While skin biopsies are useful for the diagnosis of many skin diseases and may aid in eliminating some differentials, there are no pathognomonic findings to definitively diagnose CAFR. Biopsy of animals with CAFR usually demonstrate a perivascular dermatitis characterized by a variable cellular infiltrate consisting of lymphocytes, eosinophils, mast cells, neutrophils, and macrophages. However, these changes are nonspecific and can be seen with any allergic etiology, so biopsies of animals with CAFR, flea allergy dermatitis, and non-flea, non-food-induced hypersensitivity dermatitis (NFNFIHD) will all exhibit similar changes. Skin biopsy alone cannot therefore distinguish between these allergic etiologies, and likewise intestinal biopsies of animals with concurrent gastrointestinal signs will give a histologic diagnosis but not an etiological diagnosis, and cannot distinguish between animals with adverse food reactions and non-food reactions 10.

Serum IgE tests

In humans, food-specific serum IgE levels aid in the diagnosis of food allergies 11, because many of the reactions observed in people are immediate type I-hypersensitivity reactions mediated through IgE. However, in animals this phenomenon appears to be quite rare 11. Therefore, the significance of food-specific IgE that can be detected in serum of cats (and dogs) is unknown, with studies demonstrating that animals with no clinical signs of CAFR can have food-specific IgE detectable in their serum, even for foods they have no history of consuming 10. Numerous studies show that food-specific serum IgE fails to accurately diagnose animals with CAFR when compared with results from elimination diet trials, and the tests themselves have inconsistencies, as the repeatability has been shown to be low 10. A recent review paper concluded that there is little evidence to support their use in animals and they cannot be recommended at this time 2.

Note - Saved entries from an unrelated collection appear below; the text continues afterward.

-- ==== Sys2Proof/Machine/Ops.lean ====
section
/-!
DEFINITION. Ops.lean: the named operations over the state: the dictionary's stored values, events and event rings,
partitions and repair map, the cores' registers, their scratchpads and the stop of a task.
-/
namespace Sys2Proof.Machine

open Sys2Proof

/-! ## Stored values of the dictionary -/

/-- Stored value of an entry, or its default (R481). -/
def dget (s : State) (index sub : Nat) : Nat :=
  match aget (cairnSlot index sub) s.dict with
  | some v => v
  | none => cairnDefault index sub

/-- Store a value in an entry. -/
def dset (s : State) (index sub v : Nat) : State := { s with dict := aput (cairnSlot index sub) v s.dict }

/-- A field [hi:lo] replaced in a number. -/
def setBits (n hi lo v : Nat) : Nat :=
  n - bits n hi lo * 2 ^ lo + v % 2 ^ (hi + 1 - lo) * 2 ^ lo

/-- A counter field [hi:lo] of an entry counts one and saturates (R234). -/
def dbump (s : State) (index sub hi lo : Nat) : State :=
  let v := dget s index sub
  let f := bits v hi lo
  if f + 1 < 2 ^ (hi + 1 - lo) then dset s index sub (setBits v hi lo (f + 1)) else s

/-- PRC ticks of a number of microseconds: 6.4 ns each (R338). -/
def usTicks (us : Nat) : Nat := us * 625 / 4

/-- Microseconds of a number of ticks, rounded down. -/
def ticksUs (t : Nat) : Nat := t * 4 / 625

/-- The PRC as software reads it: 64 bits (R340). -/
def prcWord (s : State) : Word := BitVec.ofNat 64 s.prc

/-- PRC that a die counts: that of the base-camp die but for the skew last found since its alignment (R340, R342). -/
def diePrc (s : State) (d : Nat) : Word := BitVec.ofInt 64 (s.prc + agetD d 0 s.clk.skew)

/-- A requester of the service bus waits while the monitor holds it (R471, Table 14.12). -/
def waitBus (s : State) (n : Nat) : State :=
  { s with mgmt := { s.mgmt with bus := { s.mgmt.bus with waiting := n :: s.mgmt.bus.waiting.filter fun x => x != n } } }

/-- Base-camp firmware runs. -/
def firmwareUp (s : State) : Bool := (aget 0 s.mgmt.running).isSome

/-! ## Events -/

/-- A payload field: v at bits from lo, of w bits (Table 9.13). -/
def pf (lo w v : Nat) : BitVec 128 := BitVec.ofNat 128 (v % 2 ^ w * 2 ^ lo)

/-- Bytes of an event record (Table 9.11). -/
def evBytes (e : Ev) (pidx : Nat) : List Byte :=
  leBytes 2 e.code ++ leBytes 1 (1 + (if e.drill then 16 else 0)) ++ leBytes 1 e.part ++ leBytes 4 pidx
    ++ leBytes 8 e.prc ++ leBytes 16 e.payload.toNat

/-- Codes that enter the kept log (Table 15.8). -/
def keptCodes : List Nat :=
  [0x0403, 0x0502, 0x0603, 0x0606, 0x0703, 0x0704, 0x0706, 0x070D, 0x070F, 0x0807, 0x0901, 0x0902, 0x0905, 0x0907,
   0x0908, 0x0A01, 0x0A02, 0x0A03, 0x0A04, 0x0A05, 0x0A0E]

/-- The last n elements of a list. -/
def lastN {α : Type} (n : Nat) (l : List α) : List α := (l.reverse.take n).reverse

/-- Fewer than 16 records kept since the last cold boot lie in the second before a PRC (R490). -/
def keepRoom (s : State) (prc : Nat) : Bool :=
  decide (((lastN (min 16 s.mgmt.keptBoot) s.mgmt.kept).filter fun e => decide (prc < e.prc + 156250000)).length < 16)
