/-- Work of a re-layout. Where the destination overlaps the source, the engine has read this panel's bytes before it writes,
and the bytes of the overlap become free (R263). -/
def relayoutWork (s : State) (m : Nat) (d : List Byte) : List (Piece × Nat) :=
  let src := BitVec.ofNat 64 (dfield d 191 128)
  let dst := BitVec.ofNat 64 (dfield d 255 192)
  let us := relayoutUnits d
  let span := (us.map fun u => u.1).foldl max 0 + relUnit d
  let ps := us.flatMap fun u =>
    (pieces (.rem (src + BitVec.ofNat 64 u.1)) (.rem (dst + BitVec.ofNat 64 u.2)) (relUnit d)).map fun p => (p, p.len)
  match overlaps s (ownerOfSite s m) src span dst (relUnit d * us.length) with
  | [] => ps
  | os =>
    (ps.map fun p => (readNow s m 2 p.1, p.2)) ++ os.flatMap fun o =>
      (pieces (.free s.fresh (o.1 - dst).toNat) (.rem o.1) o.2).map fun p => (p, 0)

/-- The descriptor that an engine executes. -/
def headDesc (s : State) (m eng : Nat) : Option QDesc := (engQueue (msite s m) eng).head?

def setHead (s : State) (m eng : Nat) (q : QDesc) : State :=
  setEngQueue s m eng (q :: (engQueue (msite s m) eng).drop 1)

/-- Open messages of an engine's descriptor to or from another panel. -/
def engMsgs (s : State) (m eng : Nat) : Nat :=
  (s.fab.msgs.filter fun q => match q.purpose with
    | .engWrite m' e' _ => m' == m && e' == eng
    | .engRead m' e' _ _ => m' == m && e' == eng
    | _ => false).length

/-- What one piece of an engine's work gives. -/
inductive EngStep where
  | done (s : State)
  | sent (s : State)
  | wait
  /-- With the endpoint of this panel that turned the request away counting it (Table 6.9). -/
  | fail (s : State) (status : Nat)
  deriving DecidableEq, Repr

/-- Write bytes at an address of this or another panel. -/
def engPut (s : State) (m eng : Nat) (a : Word) (bs : List Byte) (inc : Nat) : EngStep :=
  match resolve s (some (ownerOfSite s m)) a with
  | none => .fail s 2
  | some d =>
    if d.here s then
      match engDestWrite s m eng d bs with
      | .ok t => .done t
      | .error e => .fail (turnedAway s d.ep) e
    else
      match sendReq s (epMem m) (.engWrite m eng inc) a d (writeReq 1 d.cellOff bs) with
      | .sent t => .sent t
      | .refused _ => .fail s 2
      | .noTag => .wait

Skin prick and patch testing

Another diagnostic method utilized in humans to aid in the diagnosis of food allergies is skin prick testing 12. This involves introduction of the allergen into the epidermis with monitoring for subsequent wheal formation, which is indicative of an IgE-mediated response. In people, this test has a high level of sensitivity (~90%), but low specificity (~50%) 12, and because of this it is not recommended for routine screening for human food allergies. Intradermal testing for food allergens has been performed in dogs but not cats, with studies showing that skin tests did not have adequate positive or negative predictive values to recommend them for use, nor could they distinguish atopic dogs from those with CAFR 10. Patch testing – which involves directly applying a food substance to the skin and noting signs of irritation – has been evaluated in two canine studies; these tests have shown low positive predictive values but high negative predictive values, and a recent review paper concluded that whilst they may be useful for selecting proteins to use in an elimination diet, they cannot be employed to diagnose CAFR 2. Therefore, it is unlikely that these tests will be beneficial in the diagnosis of feline CAFR.

Hair and saliva analysis

Studies have shown that hair and saliva analysis are not reproducible, as duplicate samples from the same animal result in disparate results 13. Furthermore, such tests have been unable to distinguish between allergic and non-allergic dogs, nor can they distinguish between inanimate (e.g., teddy bear fibers) and living samples 13. A recent study that evaluated the specificity, sensitivity, and positive and negative predictive values of saliva testing found that overall the results were too low to recommend their use for CAFR diagnosis 2.

Elimination diet trial

The only method that has been shown to be a reliable diagnostic tool for diagnosis of an adverse food reaction is an elimination diet trial 10. The theory is that removal of the offending agent from the animal’s diet should result in an improvement of clinical signs, although one of the most challenging aspects is determining what antigen is stimulating an individual animal’s clinical signs. Through individual constituent provocation tests, the ingredients most likely to result in an adverse reaction in cats as identified by a recent literature review were beef, fish, and chicken 2, and the choice of an elimination diet would ideally avoid such ingredients.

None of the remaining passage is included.